**What is expected:**
From the records below, copy each line in which the string "pins" occurs.

[[ Data for this exercise, beginning ]]

-- ==== Sys2Proof/Laws/State.lean ====
section
/-! SUPPORT. Sys2Proof/Laws/State.lean: what each shared operation of Ops.lean leaves as it was, one lemma per field and update. -/

set_option Elab.async false

namespace Sys2Proof.Machine

variable (s : State)

/-! ## logEv -/

@[simp] theorem State.logEv_pending (c : Word) (d : Nat) : (s.logEv c d).pending = s.pending := by
  unfold State.logEv; split <;> rfl

@[simp] theorem State.logEv_fram (c : Word) (d : Nat) : (s.logEv c d).fram = s.fram := by
  unfold State.logEv; split <;> rfl

@[simp] theorem State.logEv_aon (c : Word) (d : Nat) : (s.logEv c d).aon = s.aon := by
  unfold State.logEv; split <;> rfl

@[simp] theorem State.logEv_pins (c : Word) (d : Nat) : (s.logEv c d).pins = s.pins := by
  unfold State.logEv; split <;> rfl

@[simp] theorem State.logEv_pw (c : Word) (d : Nat) : (s.logEv c d).pw = s.pw := by
  unfold State.logEv; split <;> rfl

@[simp] theorem State.logEv_reg (c : Word) (d : Nat) : (s.logEv c d).reg = s.reg := by
  unfold State.logEv; split <;> rfl

@[simp] theorem State.logEv_ck (c : Word) (d : Nat) : (s.logEv c d).ck = s.ck := by
  unfold State.logEv; split <;> rfl

@[simp] theorem State.logEv_orr (c : Word) (d : Nat) : (s.logEv c d).orr = s.orr := by
  unfold State.logEv; split <;> rfl

@[simp] theorem State.logEv_xb (c : Word) (d : Nat) : (s.logEv c d).xb = s.xb := by
  unfold State.logEv; split <;> rfl

@[simp] theorem State.logEv_ad (c : Word) (d : Nat) : (s.logEv c d).ad = s.ad := by
  unfold State.logEv; split <;> rfl

@[simp] theorem State.logEv_fe (c : Word) (d : Nat) : (s.logEv c d).fe = s.fe := by
  unfold State.logEv; split <;> rfl

@[simp] theorem State.logEv_lg (c : Word) (d : Nat) : (s.logEv c d).lg = s.lg := by
  unfold State.logEv; split <;> rfl

@[simp] theorem State.logEv_sc (c : Word) (d : Nat) : (s.logEv c d).sc = s.sc := by
  unfold State.logEv; split <;> rfl

@[simp] theorem State.logEv_an (c : Word) (d : Nat) : (s.logEv c d).an = s.an := by
  unfold State.logEv; split <;> rfl

@[simp] theorem State.logEv_lp (c : Word) (d : Nat) : (s.logEv c d).lp = s.lp := by
  unfold State.logEv; split <;> rfl

@[simp] theorem State.logEv_tn (c : Word) (d : Nat) : (s.logEv c d).tn = s.tn := by
  unfold State.logEv; split <;> rfl

@[simp] theorem State.logEv_dl (c : Word) (d : Nat) : (s.logEv c d).dl = s.dl := by
  unfold State.logEv; split <;> rfl

@[simp] theorem State.logEv_dn (c : Word) (d : Nat) : (s.logEv c d).dn = s.dn := by
  unfold State.logEv; split <;> rfl

@[simp] theorem State.logEv_pl (c : Word) (d : Nat) : (s.logEv c d).pl = s.pl := by
  unfold State.logEv; split <;> rfl

@[simp] theorem State.logEv_hb (c : Word) (d : Nat) : (s.logEv c d).hb = s.hb := by
  unfold State.logEv; split <;> rfl

@[simp] theorem State.logEv_drawn (c : Word) (d : Nat) : (s.logEv c d).drawn = s.drawn := by
  unfold State.logEv; split <;> rfl

/-! ## irq -/

@[simp] theorem State.irq_pending (n : Nat) : (s.irq n).pending = s.pending := by
  rfl

@[simp] theorem State.irq_fram (n : Nat) : (s.irq n).fram = s.fram := by
  rfl

@[simp] theorem State.irq_aon (n : Nat) : (s.irq n).aon = s.aon := by
  rfl

@[simp] theorem State.irq_pins (n : Nat) : (s.irq n).pins = s.pins := by
  rfl

@[simp] theorem State.irq_pw (n : Nat) : (s.irq n).pw = s.pw := by
  rfl

@[simp] theorem State.irq_reg (n : Nat) : (s.irq n).reg = s.reg := by
  rfl

@[simp] theorem State.irq_ck (n : Nat) : (s.irq n).ck = s.ck := by
  rfl

@[simp] theorem State.irq_orr (n : Nat) : (s.irq n).orr = s.orr := by
  rfl

@[simp] theorem State.irq_xb (n : Nat) : (s.irq n).xb = s.xb := by
  rfl

@[simp] theorem State.irq_ad (n : Nat) : (s.irq n).ad = s.ad := by
  rfl

@[simp] theorem State.irq_fe (n : Nat) : (s.irq n).fe = s.fe := by
  rfl

@[simp] theorem State.irq_lg (n : Nat) : (s.irq n).lg = s.lg := by
  rfl

@[simp] theorem State.irq_ev (n : Nat) : (s.irq n).ev = s.ev := by
  rfl

@[simp] theorem State.irq_sc (n : Nat) : (s.irq n).sc = s.sc := by
  rfl

@[simp] theorem State.irq_an (n : Nat) : (s.irq n).an = s.an := by
  rfl

@[simp] theorem State.irq_lp (n : Nat) : (s.irq n).lp = s.lp := by
  rfl

@[simp] theorem State.irq_tn (n : Nat) : (s.irq n).tn = s.tn := by
  rfl

@[simp] theorem State.irq_dl (n : Nat) : (s.irq n).dl = s.dl := by
  rfl

@[simp] theorem State.irq_dn (n : Nat) : (s.irq n).dn = s.dn := by
  rfl

@[simp] theorem State.irq_pl (n : Nat) : (s.irq n).pl = s.pl := by
  rfl

@[simp] theorem State.irq_drawn (n : Nat) : (s.irq n).drawn = s.drawn := by
  rfl

@[simp] theorem State.irq_hb_gie (n : Nat) : (s.irq n).hb.gie = s.hb.gie := by
  rfl

@[simp] theorem State.irq_hb_nvr (n : Nat) : (s.irq n).hb.nvr = s.hb.nvr := by
  rfl

@[simp] theorem State.irq_hb_hbv (n : Nat) : (s.irq n).hb.hbv = s.hb.hbv := by
  rfl

@[simp] theorem State.irq_hb_ien (n : Nat) : (s.irq n).hb.ien = s.hb.ien := by
  rfl

@[simp] theorem State.irq_hb_rdyen (n : Nat) : (s.irq n).hb.rdyen = s.hb.rdyen := by
  rfl

@[simp] theorem State.irq_hb_rlock (n : Nat) : (s.irq n).hb.rlock = s.hb.rlock := by
  rfl

@[simp] theorem State.irq_hb_flags (n : Nat) : (s.irq n).hb.flags = s.hb.flags := by
  rfl

@[simp] theorem State.irq_hb_scratch (n : Nat) : (s.irq n).hb.scratch = s.hb.scratch := by
  rfl

@[simp] theorem State.irq_hb_wlatch (n : Nat) : (s.irq n).hb.wlatch = s.hb.wlatch := by
  rfl

@[simp] theorem State.irq_hb_rlatch (n : Nat) : (s.irq n).hb.rlatch = s.hb.rlatch := by
  rfl

@[simp] theorem State.irq_hb_adout (n : Nat) : (s.irq n).hb.adout = s.hb.adout := by
  rfl

@[simp] theorem State.irq_hb_timeHost (n : Nat) : (s.irq n).hb.timeHost = s.hb.timeHost := by
  rfl

@[simp] theorem State.irq_hb_timeCantus (n : Nat) : (s.irq n).hb.timeCantus = s.hb.timeCantus := by
  rfl

@[simp] theorem State.irq_hb_timeDescant (n : Nat) : (s.irq n).hb.timeDescant = s.hb.timeDescant := by
  rfl

@[simp] theorem State.irq_hb_temp (n : Nat) : (s.irq n).hb.temp = s.hb.temp := by
  rfl

@[simp] theorem State.irq_hb_timeSnap (n : Nat) : (s.irq n).hb.timeSnap = s.hb.timeSnap := by
  rfl

@[simp] theorem State.irq_hb_held (n : Nat) : (s.irq n).hb.held = s.hb.held := by
  rfl

@[simp] theorem State.irq_hb_rows (n : Nat) : (s.irq n).hb.rows = s.hb.rows := by
  rfl

@[simp] theorem State.irq_hb_secCodes (n : Nat) : (s.irq n).hb.secCodes = s.hb.secCodes := by
  rfl

@[simp] theorem State.irq_hb_frzd (n : Nat) : (s.irq n).hb.frzd = s.hb.frzd := by
  rfl
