theorem SameHeld.trans {s t u : State} (h : SameHeld s t) (k : SameHeld t u) : SameHeld s u := by
  obtain ⟨a1, a2, a3, a4, a5, a6, a7, a8, a9, a10⟩ := h
  obtain ⟨b1, b2, b3, b4, b5, b6, b7, b8, b9, b10⟩ := k
  exact ⟨b1.trans a1, b2.trans a2, b3.trans a3, b4.trans a4, b5.trans a5, b6.trans a6, b7.trans a7, b8.trans a8, b9.trans a9, b10.trans a10⟩

theorem SameHeld.refuseFull (s : State) w : SameHeld s (s.refuseFull w) := (SameExchange.trans (SameExchange.logEv ..) ⟨rfl, rfl, rfl, rfl, rfl, rfl, rfl⟩ : SameExchange s (s.refuseFull w)).held

theorem SameHeld.takeRef (s : State) p : SameHeld s (s.takeRef p) := by
  unfold State.takeRef
  split
  · exact (SameExchange.refl _).held
  · split
    · exact (SameExchange.refl _).held
    · split
      · exact (SameExchange.refl _).held
      · split
        · exact SameHeld.trans (t := { s with fram := _ }) ⟨rfl, rfl, rfl, rfl, rfl, rfl, rfl, rfl, rfl, rfl⟩ (SameHeld.refuseFull ..)
        · exact (SameExchange.refl _).held

theorem exchOk_run (s : State) (h : s.exchOk = true) : s.running = true ∧ s.ck.ltv = true ∧ s.an.restoreWait = none := by
  simp [State.exchOk] at h; exact ⟨h.1.1.1.1.1.1, h.1.1.1.1.1.2, h.2⟩

theorem partners_from (u : State) (f : RxFrame) (h : u.partners f) (g) : u.fromPartner f g = g { u with an := { u.an with tagFails := 0 } } := by
  obtain ⟨h1, h2, h3, h4⟩ := h
  have h0 : ¬ u.fram.anState = 0 := by rcases h1 with h | h <;> rw [h] <;> decide
  unfold State.fromPartner
  dsimp only
  rw [if_neg h0, h3, h4]
  simp only [Bool.not_true, Bool.false_eq_true, if_false, beq_self_eq_true]
  rw [if_pos h2]
  have : (({ u with an := { u.an with tagFails := 0 } } : State).fram.anState = 3 ∨ ({ u with an := { u.an with tagFails := 0 } } : State).fram.anState = 4) := h1
  rw [if_pos this]
  unfold State.followAddr
  rw [if_pos (by exact h2)]

theorem seeCdig_spec (s : State) p : SameExchange s (s.seeCdig p) := by
  unfold State.seeCdig
  split
  · split
    · exact SameExchange.anEvent ..
    · exact SameExchange.refl _
  · exact SameExchange.refl _

theorem mirrorMessage_fram (s : State) p : (s.mirrorMessage p).fram.aseq = s.fram.aseq ∧ (s.mirrorMessage p).an = s.an ∧ (s.mirrorMessage p).dn = s.dn ∧ (s.mirrorMessage p).fram.anState = s.fram.anState ∧ (s.mirrorMessage p).fram.nv = s.fram.nv := by
  unfold State.mirrorMessage State.putMirror
  dsimp only
  cases s.newestMirror with
  | none => exact ⟨rfl, rfl, rfl, rfl, rfl⟩
  | some b => cases b <;> exact ⟨rfl, rfl, rfl, rfl, rfl⟩

theorem partnerBack_spec (m : State) (e : Bool) :
    (m.partnerBack e).fram.rxaseq = m.fram.rxaseq ∧ (m.partnerBack e).fram.rxcseq = m.fram.rxcseq ∧ (m.partnerBack e).fram.rxtotals = m.fram.rxtotals ∧
    (m.partnerBack e).fram.stale = false ∧ (m.partnerBack e).fram.aseq = m.fram.aseq ∧ (m.partnerBack e).fram.nv = m.fram.nv ∧
    (m.partnerBack e).an.ppend = m.an.ppend ∧ (m.partnerBack e).an.misses = (if e then 0 else m.an.misses) ∧
    (m.partnerBack e).an.awaiting = m.an.awaiting ∧ (m.partnerBack e).an.pnot = m.an.pnot ∧ (m.partnerBack e).an.restoreWait = m.an.restoreWait ∧
    (m.partnerBack e).dn = m.dn ∧ ((m.fram.anState = 3 ∨ m.fram.anState = 4) → (m.partnerBack e).fram.anState = 3) := by
  unfold State.partnerBack
  dsimp only
  split
  · have h1 : ∀ u : State, (u.anEvent 0x0804 m.an.misses).fram = u.fram := fun u => (State.anEvent_keeps ..).eqFramAll
    have h2 : ∀ u : State, (u.anEvent 0x0804 m.an.misses).an = u.an := fun u => (State.anEvent_keeps ..).eqAn
    have h3 : ∀ u : State, (u.anEvent 0x0804 m.an.misses).dn = u.dn := fun u => (State.anEvent_keeps ..).eqDn
    rw [h1, h2, h3]
    exact ⟨rfl, rfl, rfl, rfl, rfl, rfl, rfl, rfl, rfl, rfl, rfl, rfl, fun _ => rfl⟩
  · rename_i hn
    exact ⟨rfl, rfl, rfl, rfl, rfl, rfl, rfl, rfl, rfl, rfl, rfl, rfl, fun h => h.resolve_right hn⟩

[[ Data for this exercise, end ]]

**Solution:**
@[simp] theorem State.logEv_pins (c : Word) (d : Nat) : (s.logEv c d).pins = s.pins := by
@[simp] theorem State.irq_pins (n : Nat) : (s.irq n).pins = s.pins := by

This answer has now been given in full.